Go over the lines below, and when one contains the word "simp", copy it.

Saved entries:
______
-- ==== Sys2Proof/Laws/State.lean ====
section
/-! SUPPORT. One lemma per field per update of the state, true by unfolding once, so that no later proof unfolds a
record update. -/

namespace Sys2Proof.Machine

/-! ## Registers -/

@[simp] theorem Regs.get_set_self (x : Regs) (r : Reg) (v : Word) : (x.set r v).get r = v := by cases r <;> rfl

theorem Regs.get_set (x : Regs) (r q : Reg) (v : Word) : (x.set r v).get q = if q = r then v else x.get q := by
  cases r <;> cases q <;> rfl

theorem Regs.get_set_of_ne (x : Regs) (r q : Reg) (v : Word) (h : q ≠ r) : (x.set r v).get q = x.get q := by
  rw [Regs.get_set, if_neg h]

@[simp] theorem State.reg_setReg_self (s : State) (r : Reg) (v : Word) : (s.setReg r v).reg r = v :=
  Regs.get_set_self s.regs r v

theorem State.reg_setReg (s : State) (r q : Reg) (v : Word) :
    (s.setReg r v).reg q = if q = r then v else s.reg q := Regs.get_set s.regs r q v

theorem State.reg_setReg_of_ne (s : State) (r q : Reg) (v : Word) (h : q ≠ r) :
    (s.setReg r v).reg q = s.reg q := Regs.get_set_of_ne s.regs r q v h

/-- Registers are read from the register file alone. -/
theorem State.reg_congr {s t : State} (h : t.regs = s.regs) (r : Reg) : t.reg r = s.reg r := congrArg (Regs.get · r) h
______
## [Response below]
@[simp] theorem Regs.get_set_self (x : Regs) (r : Reg) (v : Word) : (x.set r v).get r = v := by cases r <;> rfl
@[simp] theorem State.reg_setReg_self (s : State) (r : Reg) (v : Word) : (s.setReg r v).reg r = v :=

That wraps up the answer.